* MATERIAL FOR THIS EXERCISE
/-- Slots that channel c needs (05 R161). -/
def State.slotsFor (s : State) (c : Nat) : Option Nat :=
  match s.dClose c (fklimOf (s.fk c)) s.winNow with
  | none => none
  | some d => if 3000 < max (s.dRate c) d then none else some (max (s.dRate c) d)

/-- A channel of the legacy block (R153). -/
def State.isLegacy (s : State) (c : Nat) : Bool := s.legacyDual && decide (c < 48)

/-- Every check that refuses an admission with CONFIG. -/
def State.admissionOk (s : State) (c : Nat) : Bool :=
  s.selectorOk c && s.extOk c (s.chState c != 0) && !s.bit (chKey c 16) 17
  && s.gridOk c 0 && (s.passes c == 1 || s.gridOk c 1)
  && s.alignOk c && s.timeOk c (s.fk c)
  && s.bit (smapKey (s.chStream c)) 17 && decide (1 ≤ s.fk c) && decide (s.fk c ≤ 2 ^ 35)
  && s.prodIs (s.dring c) 12 && (s.isLegacy c || (s.slotsFor c).isSome)

/-! ### Changes of state (R118, R121, R122, R152) -/

/-- Sets STATE.STATE and raises event e of the channel. -/
def State.moveTo (s : State) (c st e : Nat) : State := (s.setF (chKey c 16) 2 0 st).raise (512 + c) e

/-- Discards a pending phase set and a pending update (R122), LATE with it (log 27), outside the context. -/
def State.discardPage (s : State) (c : Nat) : State :=
  ((s.setB (chKey c 3) 1 false).setF (chKey c 22) 17 16 0).setChan c
    { s.chan c with ps := none, load := none, updStart := false, updDue := false, updBy := none }

/-- Discards a pending phase set and a pending update, in the page and in the context (R122). -/
def State.discard (s : State) (c : Nat) : State :=
  if s.bit (chKey c 22) 17 then (s.discardPage c).setCtxF c 40 17 16 0 else s.discardPage c

/-- STATE.EXT of the channel after a four-component channel. -/
def State.setExt (s : State) (c : Nat) (b : Bool) : State :=
  if s.ncomp c = 4 then s.setB (chKey (c + 1) 16) 17 b else s

/-- Frees the slots of a channel in the shadow and reports none held. -/
def State.freeSlots (s : State) (c : Nat) : State :=
  { s.setReg (chKey c 17) 0 with duct := { s.duct with shadow := s.duct.shadow.filter fun r => r.ch != c } }

/-- The channel becomes OFF at a boundary (R118, R121, R129, R151). -/
def State.chanOff (s : State) (c : Nat) : State :=
  let t := (((s.discard c).freeSlots c).dropCodes c).setExt c false
  ((t.setChan c { Chan.reset with startPos := (t.chan c).startPos }).setReg (chKey c 18) 0).setB (chKey c 16) 6 false |>.moveTo c 0 5

/-- The channel enters FAULT with a cause (R151, R152). Its slots are released at the next boundary. A waiting admission
request is discarded. A context with an uncorrectable error, or in a LOST bank, is not written. -/
def State.chanFault (s : State) (c cause : Nat) : State :=
  let st := s.chState c
  if 1 ≤ st ∧ st ≤ 4 then
    let t := if cause = 1 ∨ cause = 3 then s.discardPage c else s.discard c
    let t := (t.setReg (chKey c 18) (wordOf cause)).setReg (chKey c 17) 0
    let t := (t.setB (chKey c 3) 0 false).setChan c { t.chan c with on := false, taps := [], reqBy := none }
    let t := { t with duct := { t.duct with admQ := t.duct.admQ.filter fun x => x != c } }
    let t := (t.moveTo c 5 6).pageErr (512 + c) eSTATE 16
    let t := if cause = 3 then t else t.retargetNow c
    if s.isLegacy c then t.setB (pg lwinPage 3) 8 true else t
  else s

/-! ### The context (R125, R126) -/

/-- The access class of a word of a channel's own context: 0 setup, 1 dynamic, 2 NCO rates, 3 update staging, 4 firmware,
5 no class. -/
def ctxClass (k : Nat) : Nat :=
  if k ≤ 3 then 0 else if k ≤ 7 then 2 else if k ≤ 15 then 1 else if k ≤ 24 then 0 else if k ≤ 33 then 1
  else if k ≤ 40 then 3 else if k ≤ 43 then 5 else 4

/-- The class of a word of an extension context (R129). -/
def extClass (k : Nat) : Nat := if 45 ≤ k then 5 else if k % 15 ≤ 8 then 0 else 1

/-- A write of class `cl` is allowed in a state of the channel (log 45). -/
def classOk (cl st : Nat) : Bool :=
  if cl = 0 ∨ cl = 1 then st == 0 else if cl = 2 then st == 0 || st == 1 || st == 4 else cl != 3

/-- Check 4 of a context write: the class of the word, and the legacy channels (R126, R129, R153). -/
def State.ctxRefusal (s : State) (c k : Nat) : Nat :=
  if s.isLegacy c then eSTATE
  else if s.bit (chKey c 16) 17 then (if classOk (extClass k) (s.chState (c - 1)) then 0 else eSTATE)
  else if classOk (ctxClass k) (s.chState c) then 0 else eSTATE

/-- The refusal of a context write through the Quire region, or 0: it is guarded like the channel page (00 R13). -/
def State.quireCode (s : State) (w : Writer) (o : Nat) : Nat :=
  let m := s.memRefusal w 15 10 (quireBase + o)
  if m ≠ ePERM ∧ s.lockedOut w (512 + o / 64) (64 + o % 64) = true then eLOCKED
  else if m ≠ 0 then m else s.ctxRefusal (o / 64) (o % 64)

/-- A context write through the Quire region (R125): a refusal for the lock or the state is recorded like one of the channel
page. -/
def State.quireWrite (s : State) (w : Writer) (o : Nat) (v : Word) : State :=
  let m := s.quireCode w o
  match s.stalls w 10 with
  | some x => s.stallMem x (quireBase + o) 10 v
  | none =>
    if m = 0 then s.wrMem (quireBase + o) v
    else
      let page := if m = ePERM ∨ m = eLOST ∨ s.domOn 10 = false then none else some (512 + o / 64)
      s.recordRefusal w page (64 + o % 64) m (quireBase + o)

/-- CONTEXT_WRITE (R126). -/
def execContextWrite (w : Writer) (viaQuire : Bool) (c : Fin 512) (k : Fin 64) (v : Word) (s : State) :
    Host.Outcome State Fault Refusal :=
  done s (if viaQuire then (if s.writerLive w then s.quireWrite w (64 * c.val + k.val) v else s)
    else guarded w (512 + c.val) (64 + k.val) v
      { state := if s.lost (ctxKey c.val k.val) then eLOST else s.ctxRefusal c.val k.val
        range := true, extra := 0, result := s.setCtx c.val k.val v } s)

/-! ### The channel page (R119, R120, R134 to R136) -/

/-- The refusal of command bit b at check 4 (R119). -/
def State.cmdRefusal (s : State) (c b : Nat) : Nat :=
  let st := s.chState c
  let ap := s.bit (chKey c 3) 0
  if b = 0 then (if st ≠ 0 ∧ st ≠ 4 then eSTATE else if ap then eBUSY else 0)
  else if b = 1 then (if st = 0 then eSTATE else if ap then eBUSY else 0)
  else if b = 2 then (if st ≠ 2 then eSTATE else 0)
  else (if st ≠ 3 then eSTATE else 0)

/-- An accepted request goes to the Ductus (R120). -/
def State.request (s : State) (c : Nat) (by_ : Option Writer) : State :=
  let t := (s.setB (chKey c 3) 0 true).setChan c { s.chan c with reqBy := by_ }
  { t with duct := { t.duct with admQ := t.duct.admQ ++ [c] } }

/-- A write of CTRL (R119, R120, R121). -/
def ctrlHandler (w : Writer) (c : Nat) (v : Word) (s : State) : Handler :=
  let set := (List.range 4).filter fun b => bitOf v b
  let refusals := (set.map fun b => s.cmdRefusal c b).filter fun x => x != 0
  { state := if s.isLegacy c = true ∨ (s.bit (chKey c 16) 17 = true ∧ set ≠ []) then eSTATE else refusals.headD 0
    range := decide (set.length ≤ 1)
    extra := if bitOf v 0 then (if s.namesOld c then eBUSY else if s.admissionOk c then 0 else eCONFIG) else 0
    result :=
      if bitOf v 0 then s.request c (some w)
      else if bitOf v 1 then s.setChan c { s.chan c with disPend := true }
      else if bitOf v 2 then s.moveTo c 3 3
      else if bitOf v 3 then s.moveTo c 2 2
      else s }

/-- A value of two words of the channel page. -/
def State.chPage2 (s : State) (c k : Nat) : Nat := s.reg2 (chKey c k)

/-- Arms a phase set (R134; 06 R209). -/
def State.arm (s : State) (c : Nat) (p : PhaseSet) : State :=
  (s.setB (chKey c 3) 1 true).setChan c { s.chan c with ps := some p }

/-- The phase set of the last LCSET written since the legacy channel was enabled, or of 0 (10 R356). -/
def State.legacyPhase (s : State) (c : Nat) : PhaseSet :=
  let v := (s.leg.lcset.get? c).getD 0
  ⟨s.time.ns, v % 1024, v / 1024 * 2 ^ 27, 0, 0, none⟩

/-- The phase set of the staging words with a SIPH. -/
def State.staged (s : State) (c siph : Nat) : PhaseSet :=
  ⟨s.time.ns, s.chPage2 c 32, s.chPage2 c 34, s.chPage2 c 36, siph, none⟩

/-- A write of SCTL (R119, R134, R171). -/
def sctlHandler (w : Writer) (c : Nat) (v : Word) (s : State) : Handler :=
  let t := s.plain w (512 + c) 38 v
  if bitOf v 17 then
    { state := if s.isLegacy c = true ∨ s.bit (chKey c 16) 17 = true ∨ holdsSlots (s.chState c) = false then eSTATE
        else if s.bit (chKey c 3) 1 then eBUSY else 0
      range := decide (s.chPage2 c 32 < s.primary c) && (s.align c == 3 || decide (fieldOf v 4 0 < s.imul c))
        && decide (s.fk c ≤ (s.chan c).fklim)
      extra := 0
      result := t.arm c (t.staged c (fieldOf v 4 0)) }
  else { state := if s.isLegacy c then eSTATE else 0, range := true, extra := 0, result := t }

/-- The closure window decides an update by its acceptance time (05 R168): the boundary that applies it, and LATE. -/
def State.classify (s : State) (c : Nat) : Nat × Bool :=
  let x := s.chan c
  if rxtDiff s.time.ns x.commitNs < x.commitW * 1000 then (x.commits + 1, false) else (x.commits + 2, true)

/-- Commits an update from six staged words with SEL bits (R135, R136). -/
def State.commitUpdate (s : State) (c sel : Nat) (ws : List Word) (by_ : Option Writer) : State :=
  let k := s.classify c
  let was := s.bit (chKey c 22) 17
  let t := (s.wrMemN (ctxKey c 34) ws).setCtx c 40 (wordOf (131072 + b2n k.2 * 65536 + sel))
  let t := (t.setB (chKey c 22) 17 true).setB (chKey c 22) 16 k.2
  let t := if was then t.setB (chKey c 22) 15 true else t
  t.setChan c { t.chan c with updAt := k.1, updBy := by_, updStart := false, updDue := false }

/-- A write of UCTL (R119, R135, R143, R171). -/
def uctlHandler (w : Writer) (c : Nat) (v : Word) (s : State) : Handler :=
  let sel := fieldOf v 3 0
  let ufk := s.chPage2 c 26
  { state := if s.isLegacy c = true ∨ s.bit (chKey c 16) 17 = true ∨ correlates (s.chState c) = false then eSTATE else 0
    range := decide (sel ≠ 0) && (!sel.testBit 1 || (decide (1 ≤ ufk) && decide (ufk ≤ 2 ^ 35)
      && decide (ufk ≤ (s.chan c).fklim) && s.timeOk c ufk))
    extra := 0
    result := s.commitUpdate c sel ((List.range 6).map fun i => s.reg (chKey c (24 + i))) (some w) }

/-- A write to a word of a channel page (R153, R154). -/
def chanHandler (w : Writer) (c wd : Nat) (v : Word) (s : State) : Handler :=
  if wd = 2 then ctrlHandler w c v s
  else if wd = 30 then uctlHandler w c v s
  else if wd = 38 then sctlHandler w c v s
  else if 24 ≤ wd ∧ wd ≤ 29 then
    { state := if s.isLegacy c then eSTATE else 0, range := true, extra := 0, result := s.plain w (512 + c) wd v }
  else if 64 ≤ wd ∧ wd < 128 then
    { state := if s.lost (ctxKey c (wd - 64)) then eLOST else s.ctxRefusal c (wd - 64)
      range := true, extra := 0, result := s.setCtx c (wd - 64) v }
  else headerHandler w (512 + c) wd v s

/-- CHANNEL_ADMIT (R120). -/
def execChannelAdmit (w : Writer) (c : Fin 512) (s : State) : Host.Outcome State Fault Refusal :=
  done s (guarded w (512 + c.val) 2 1 (ctrlHandler w c.val 1 s) s)

/-- CHANNEL_DISABLE (R121). -/
def execChannelDisable (w : Writer) (c : Fin 512) (s : State) : Host.Outcome State Fault Refusal :=
  done s (guarded w (512 + c.val) 2 2 (ctrlHandler w c.val 2 s) s)

/-- CHANNEL_TRACK (R118). -/
def execChannelTrack (w : Writer) (c : Fin 512) (s : State) : Host.Outcome State Fault Refusal :=
  done s (guarded w (512 + c.val) 2 4 (ctrlHandler w c.val 4 s) s)

/-- CHANNEL_DROP (R118). -/
def execChannelDrop (w : Writer) (c : Fin 512) (s : State) : Host.Outcome State Fault Refusal :=
  done s (guarded w (512 + c.val) 2 8 (ctrlHandler w c.val 8 s) s)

* WORK TO BE COMPLETED
Quote the data above from the line containing "extra := if" to the line containing "def State.staged (s", inclusive, and stop.

* RESULT
    extra := if bitOf v 0 then (if s.namesOld c then eBUSY else if s.admissionOk c then 0 else eCONFIG) else 0
    result :=
      if bitOf v 0 then s.request c (some w)
      else if bitOf v 1 then s.setChan c { s.chan c with disPend := true }
      else if bitOf v 2 then s.moveTo c 3 3
      else if bitOf v 3 then s.moveTo c 2 2
      else s }

/-- A value of two words of the channel page. -/
def State.chPage2 (s : State) (c k : Nat) : Nat := s.reg2 (chKey c k)

/-- Arms a phase set (R134; 06 R209). -/
def State.arm (s : State) (c : Nat) (p : PhaseSet) : State :=
  (s.setB (chKey c 3) 1 true).setChan c { s.chan c with ps := some p }

/-- The phase set of the last LCSET written since the legacy channel was enabled, or of 0 (10 R356). -/
def State.legacyPhase (s : State) (c : Nat) : PhaseSet :=
  let v := (s.leg.lcset.get? c).getD 0
  ⟨s.time.ns, v % 1024, v / 1024 * 2 ^ 27, 0, 0, none⟩

/-- The phase set of the staging words with a SIPH. -/
def State.staged (s : State) (c siph : Nat) : PhaseSet :=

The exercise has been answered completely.